Technology, particularly smartphone usage, is changing the way we use our memories. Yahoo Canada's head of research, Nick Drew, addressed what this means for marketers in his day two keynote at ClickZ Live Toronto.

The way we use our devices is changing the way we remember. What does it mean for the future and the modern marketer? That was the question posed this morning on the second day of ClickZ Live Toronto by Nick Drew, head of research at Yahoo Canada, during the opening keynote, "The Zero Moment of Memory: How Technology Is Helping and Hampering Memory."

Marketing is about memory – getting your audience to remember your brand and messaging when they're just about to make their purchase, Drew said. He emphasized that engagement is the most important element of any marketing campaign, because if consumers aren't engaging with your messaging, they won't remember it.

"Ultimately, memory relies on engagement," Drew said. "If we don't pay attention to an experience or stimulus, it is forgotten."

The pace of technological change is increasing, and the complexity of technology we use has grown exponentially. Four out of five people say life is so fast that they find it hard to remember everything and 74 percent make notes or reminders on a smartphone to remember things, according to Yahoo data.

The smartphone is the one tool that's really changed how we remember.
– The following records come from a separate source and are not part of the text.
/-- The words of an instruction, from the tables of rules R114 to R120. -/
def encode : Instr → List Word
  | .jmp o => o.encode 0o00#5
  | .jci o => o.encode 0o01#5
  | .rtj o => o.encode 0o02#5
  | .xec o => o.encode 0o03#5
  | .jtb o => o.encode 0o04#5
  | .jgz o => o.encode 0o05#5
  | .jez o => o.encode 0o06#5
  | .jlz o => o.encode 0o07#5
  | .lda o => o.encode 0o10#5
  | .lde o => o.encode 0o11#5
  | .lor o => o.encode 0o12#5
  | .and o => o.encode 0o13#5
  | .dla o => o.encode 0o14#5
  | .add o => o.encode 0o15#5
  | .mpy o => o.encode 0o16#5
  | .imt o => o.encode 0o17#5
  | .dst o => o.encode 0o20#5
  | .dad o => o.encode 0o21#5
  | .sta o => o.encode 0o22#5
  | .ste o => o.encode 0o23#5
  | .sub o => o.encode 0o24#5
  | .kal o => o.encode 0o25#5
  | .kaq o => o.encode 0o26#5
  | .kah o => o.encode 0o27#5
  | .dvd o => o.encode 0o30#5
  | .xor o => o.encode 0o31#5
  | .ldx1 alt x w2 => [longWord x.toBits (loadIndexOp alt) 1#3, w2]
  | .ldx2 alt x w2 => [longWord x.toBits (loadIndexOp alt) 2#3, w2]
  | .ldx4 alt x w2 => [longWord x.toBits (loadIndexOp alt) 3#3, w2]
  | .cls x w2 => [longWord x.toBits 0o14#5 4#3, w2]
  | .prs x w2 => [longWord x.toBits 0o14#5 5#3, w2]
  | .cld x w2 => [longWord x.toBits 0o14#5 6#3, w2]
  | .prd x w2 => [longWord x.toBits 0o14#5 7#3, w2]
  | .stz alt x w2 => [longWord x.toBits (storeIndexOp alt) 0#3, w2]
  | .stx1 alt x w2 => [longWord x.toBits (storeIndexOp alt) 1#3, w2]
  | .stx2 alt x w2 => [longWord x.toBits (storeIndexOp alt) 2#3, w2]
  | .stx4 alt x w2 => [longWord x.toBits (storeIndexOp alt) 3#3, w2]
  | .amt0 x w2 => [longWord x.toBits 0o17#5 0#3, w2]
  | .amt2 x w2 => [longWord x.toBits 0o17#5 2#3, w2]
  | .amt3 x w2 => [longWord x.toBits 0o17#5 3#3, w2]
  | .amt4 x w2 => [longWord x.toBits 0o17#5 4#3, w2]
  | .amt5 x w2 => [longWord x.toBits 0o17#5 5#3, w2]
  | .amt6 x w2 => [longWord x.toBits 0o17#5 6#3, w2]
  | .amt7 x w2 => [longWord x.toBits 0o17#5 7#3, w2]
  | .smm w2 => [longWord 4#3 0o03#5 1#3, w2]
  | .axd1 d => [shortWord 0o33#5 1#3 d]
  | .axd2 d => [shortWord 0o33#5 2#3 d]
  | .axd4 d => [shortWord 0o33#5 6#3 d]
  | .sst u => [statusWord u false]
  | .lst u => [statusWord u true]
  | .nop x d8 => [shiftWord x d8 0#7]
  | .rsa d8 n => [shiftWord 0#3 d8 n]
  | .rla n => [shiftWord 1#3 false n]
  | .trn n => [shiftWord 1#3 true n]
  | .rsd d8 n => [shiftWord 2#3 d8 n]
  | .rld d8 n => [shiftWord 3#3 d8 n]
  | .lsa n => [shiftWord 4#3 false n]
  | .tal n => [shiftWord 4#3 true n]
  | .lla n => [shiftWord 5#3 false n]
  | .csa n => [shiftWord 5#3 true n]
  | .lsd n => [shiftWord 6#3 false n]
  | .nrm n => [shiftWord 6#3 true n]
  | .lld n => [shiftWord 7#3 false n]
  | .csd n => [shiftWord 7#3 true n]
  | .mov dest source => [movWord dest 0#2 source]
  | .cmp dest source => [movWord dest 1#2 source]
  | .mao dest source => [movWord dest 2#2 source]
  | .neg dest source => [movWord dest 3#2 source]
  | .xio f c k ed => xioWords f.encode c k ed
  | .internalTest src => xioWords src.encode true false 0#6
  | .internalSet src => xioWords src.encode true true 0#6
  | .internalInput dst => xioWords dst.encode true true 0#6
  | .pin x n w2 => [pinWord x.toBits n, w2]

end Sys2Proof
end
It has all your contact details, a calendar, a map, a camera, and more.

"It has become the most important tool we have to make note of everything we need to remember," Drew said. "Losing our phone is one of the great anxieties. We have addictive relationship with smartphones."

In today’s world, people are paying less attention to marketing. We now live in a click-and-forget society. But there are a couple ways to overcome this:

  • Mobile Is Key: The smartphone is at the center of consumers' daily lives. "We love playing with things on smartphones," Drew said. "We really enjoy it. For marketers, a rich, engaging smartphone experience has to be part of any marketing campaign and messaging initiative."
  • Use Photography: "Taking photos is second nature to us," Drew said. "Incorporating photo-taking or photo elements within campaigns is a way to tap into what consumers are already doing anyway to record their lives."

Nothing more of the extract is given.